(Recorded data)
/-- The gate phase says whether GTU has a grant in hand or a presentation, and either belongs to the grant; what is granted
is AT-GATE while its presentation exists, and only then. From FOCUSING on no move is in flight, a JOG moves with no grant in hand,
and only a LOADED roll has a phase other than IDLE (R126, R137, R139 to R144, R151). -/
def State.gateLaw (s : State) : Prop :=
  (s.gtu.inHand.isSome = true ↔ s.gtu.phase = .positioning ∨ s.gtu.phase = .settling ∨ s.gtu.phase = .focusing) ∧
  (s.gtu.presentation.isSome = true ↔ s.gtu.phase = .presented ∨ s.gtu.phase = .exposing) ∧
  (∀ g, s.gtu.inHand = some g → s.rqt.grant.names g.holder) ∧
  (∀ x, s.gtu.presentation = some x → s.rqt.grant.names x.holder) ∧
  (∀ r ∈ s.rqt.records, r.state ≠ .waiting → (r.state = .atGate ↔ s.gtu.presentation.isSome = true)) ∧
  (∀ x, s.rqt.run = some x → x.state = .granted ∨ x.state = .atGate →
    (x.state = .atGate ↔ s.gtu.presentation.isSome = true)) ∧
  (s.gtu.phase = .focusing ∨ s.gtu.phase = .presented ∨ s.gtu.phase = .exposing → s.trc.move = none) ∧
  (∀ m, s.trc.move = some m → m.job = .jog → s.gtu.inHand = none) ∧
  (s.gtu.phase ≠ .idle → s.trc.roll = .loaded)

/-- TRIG is asserted while an exposure is in progress, and only then (R137, R154 to R158). -/
def State.trigLaw (s : State) : Prop := s.gtu.trig = s.gtu.exposure.isSome

/-- The levels of the five level sources are those of their blocks (R3, R33, R38, R74, R118, R197, R198). -/
def State.levelLaw (s : State) : Prop :=
  s.ntu.levels.fault = decide (s.trc.motion = .faulted) ∧ s.ntu.levels.halted = s.rqt.halted ∧
  s.ntu.levels.unverified = !s.trc.verified ∧ s.ntu.levels.rollState = decide (s.trc.roll = .loaded) ∧
  s.ntu.levels.queueAlmostFull = decide (28 ≤ s.rqt.records.length)

/-- The motion state is OFF while the roll is EMPTY or THREADING, and only then (R22); the position is verified meanwhile (R16,
R20, R74); re-tensioning runs in FAULTED alone (R39), and the mark detector is off unless the roll is LOADED (R45). -/
def State.rollLaw (s : State) : Prop :=
  (s.trc.motion = .off ↔ s.trc.roll = .empty ∨ s.trc.roll = .threading) ∧
  (s.trc.roll = .empty ∨ s.trc.roll = .threading → s.trc.verified = true) ∧
  (s.trc.retension = true → s.trc.motion = .faulted) ∧ (s.trc.roll ≠ .loaded → s.mkd = .off)

/-- The frame index holds at most 16,384 entries, at strictly rising positions, as its state says: none in EMPTY, some in OPEN and
FULL, and room for another in OPEN. While the roll is LOADED neighbours lie at least half of pitch_min, rounded up, apart (R51). A
roll that is THREADING or LOADED has a profile, whose pitches are ordered, and while it is LOADED P256 lies within its clamps;
without a LOADED roll the mark detector is off (R5, R7, R45, R50 to R52, R58 to R62, R72, R80 to R83). -/
def State.indexLaw (s : State) : Prop :=
  s.fit.entries.length ≤ 16384 ∧ (s.fit.entries.map (·.pos)).Pairwise (· < ·) ∧
  (s.fit.index = .empty → s.fit.entries = []) ∧
  (s.fit.index = .opened → s.fit.entries ≠ [] ∧ s.fit.entries.length < 16384) ∧
  (s.fit.index = .full → s.fit.entries ≠ []) ∧
  (∀ p, s.trc.profile = some p →
    64 ≤ p.pitchMin ∧ p.pitchMin ≤ p.pitchNominal ∧ p.pitchNominal ≤ p.pitchMax) ∧
  (s.trc.roll = .threading ∨ s.trc.roll = .loaded → s.trc.profile.isSome = true) ∧
  (s.trc.roll = .loaded → 256 * s.profile.pitchMin ≤ s.fit.p256 ∧ s.fit.p256 ≤ 256 * s.profile.pitchMax) ∧
  (s.trc.roll = .loaded → ∀ n a b, s.fit.entries[n]? = some a → s.fit.entries[n + 1]? = some b →
    a.pos + (s.profile.pitchMin + 1) / 2 ≤ b.pos) ∧
  (s.trc.roll ≠ .loaded → s.mkd = .off)

end Sys2Proof.Machine
end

— Problem requirements —
Scan the records above for the word "Prop" and return every line where it occurs.

— Response area —
def State.gateLaw (s : State) : Prop :=
def State.trigLaw (s : State) : Prop := s.gtu.trig = s.gtu.exposure.isSome
def State.levelLaw (s : State) : Prop :=
def State.rollLaw (s : State) : Prop :=
def State.indexLaw (s : State) : Prop :=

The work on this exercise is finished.